**Task requirements:**
With the material below, print exactly the lines between the line holding "s.zones := rfl" and the line holding "s.test := rfl", inclusive. Add nothing else.

**Task data:**
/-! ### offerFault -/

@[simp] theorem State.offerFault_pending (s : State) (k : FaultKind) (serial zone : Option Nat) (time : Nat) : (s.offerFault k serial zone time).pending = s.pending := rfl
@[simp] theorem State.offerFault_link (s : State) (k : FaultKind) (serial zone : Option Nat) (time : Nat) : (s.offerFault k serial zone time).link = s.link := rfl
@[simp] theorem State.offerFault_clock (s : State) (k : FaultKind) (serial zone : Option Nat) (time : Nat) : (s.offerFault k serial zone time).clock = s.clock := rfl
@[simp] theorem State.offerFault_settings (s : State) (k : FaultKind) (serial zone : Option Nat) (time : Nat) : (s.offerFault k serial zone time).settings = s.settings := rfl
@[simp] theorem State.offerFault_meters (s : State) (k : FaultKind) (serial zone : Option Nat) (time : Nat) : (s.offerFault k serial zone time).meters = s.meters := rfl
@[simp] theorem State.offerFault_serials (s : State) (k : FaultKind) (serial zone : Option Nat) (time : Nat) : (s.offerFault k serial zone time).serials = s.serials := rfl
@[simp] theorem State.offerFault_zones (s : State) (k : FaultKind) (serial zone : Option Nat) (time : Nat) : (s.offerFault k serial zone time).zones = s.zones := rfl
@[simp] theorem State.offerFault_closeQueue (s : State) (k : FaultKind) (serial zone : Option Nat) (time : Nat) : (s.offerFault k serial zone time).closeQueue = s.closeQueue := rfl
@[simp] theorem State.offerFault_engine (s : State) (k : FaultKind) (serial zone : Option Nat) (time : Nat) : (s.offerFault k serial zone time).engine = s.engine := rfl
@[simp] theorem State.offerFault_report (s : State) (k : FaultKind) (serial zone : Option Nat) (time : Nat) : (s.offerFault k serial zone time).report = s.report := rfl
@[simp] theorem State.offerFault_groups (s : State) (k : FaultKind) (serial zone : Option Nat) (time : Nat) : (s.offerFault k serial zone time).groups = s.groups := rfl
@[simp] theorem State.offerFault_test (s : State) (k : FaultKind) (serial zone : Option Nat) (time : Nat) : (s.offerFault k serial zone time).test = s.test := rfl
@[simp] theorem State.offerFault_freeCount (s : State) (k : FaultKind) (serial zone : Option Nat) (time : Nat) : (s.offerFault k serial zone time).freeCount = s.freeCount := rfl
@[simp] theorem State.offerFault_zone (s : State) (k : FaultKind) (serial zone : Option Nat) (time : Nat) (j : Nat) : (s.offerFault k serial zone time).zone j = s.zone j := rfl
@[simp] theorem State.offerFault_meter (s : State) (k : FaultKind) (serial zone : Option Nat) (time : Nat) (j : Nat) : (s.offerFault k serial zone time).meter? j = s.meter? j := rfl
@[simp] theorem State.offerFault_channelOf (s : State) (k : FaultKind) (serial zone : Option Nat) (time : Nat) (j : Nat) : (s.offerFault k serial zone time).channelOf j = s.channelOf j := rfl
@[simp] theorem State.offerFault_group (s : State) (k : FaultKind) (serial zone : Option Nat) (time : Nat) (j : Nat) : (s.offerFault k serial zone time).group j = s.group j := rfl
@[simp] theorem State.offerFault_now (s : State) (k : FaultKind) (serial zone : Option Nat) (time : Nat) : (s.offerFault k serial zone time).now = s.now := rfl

**Solution for this exercise:**
@[simp] theorem State.offerFault_zones (s : State) (k : FaultKind) (serial zone : Option Nat) (time : Nat) : (s.offerFault k serial zone time).zones = s.zones := rfl
@[simp] theorem State.offerFault_closeQueue (s : State) (k : FaultKind) (serial zone : Option Nat) (time : Nat) : (s.offerFault k serial zone time).closeQueue = s.closeQueue := rfl
@[simp] theorem State.offerFault_engine (s : State) (k : FaultKind) (serial zone : Option Nat) (time : Nat) : (s.offerFault k serial zone time).engine = s.engine := rfl
@[simp] theorem State.offerFault_report (s : State) (k : FaultKind) (serial zone : Option Nat) (time : Nat) : (s.offerFault k serial zone time).report = s.report := rfl
@[simp] theorem State.offerFault_groups (s : State) (k : FaultKind) (serial zone : Option Nat) (time : Nat) : (s.offerFault k serial zone time).groups = s.groups := rfl
@[simp] theorem State.offerFault_test (s : State) (k : FaultKind) (serial zone : Option Nat) (time : Nat) : (s.offerFault k serial zone time).test = s.test := rfl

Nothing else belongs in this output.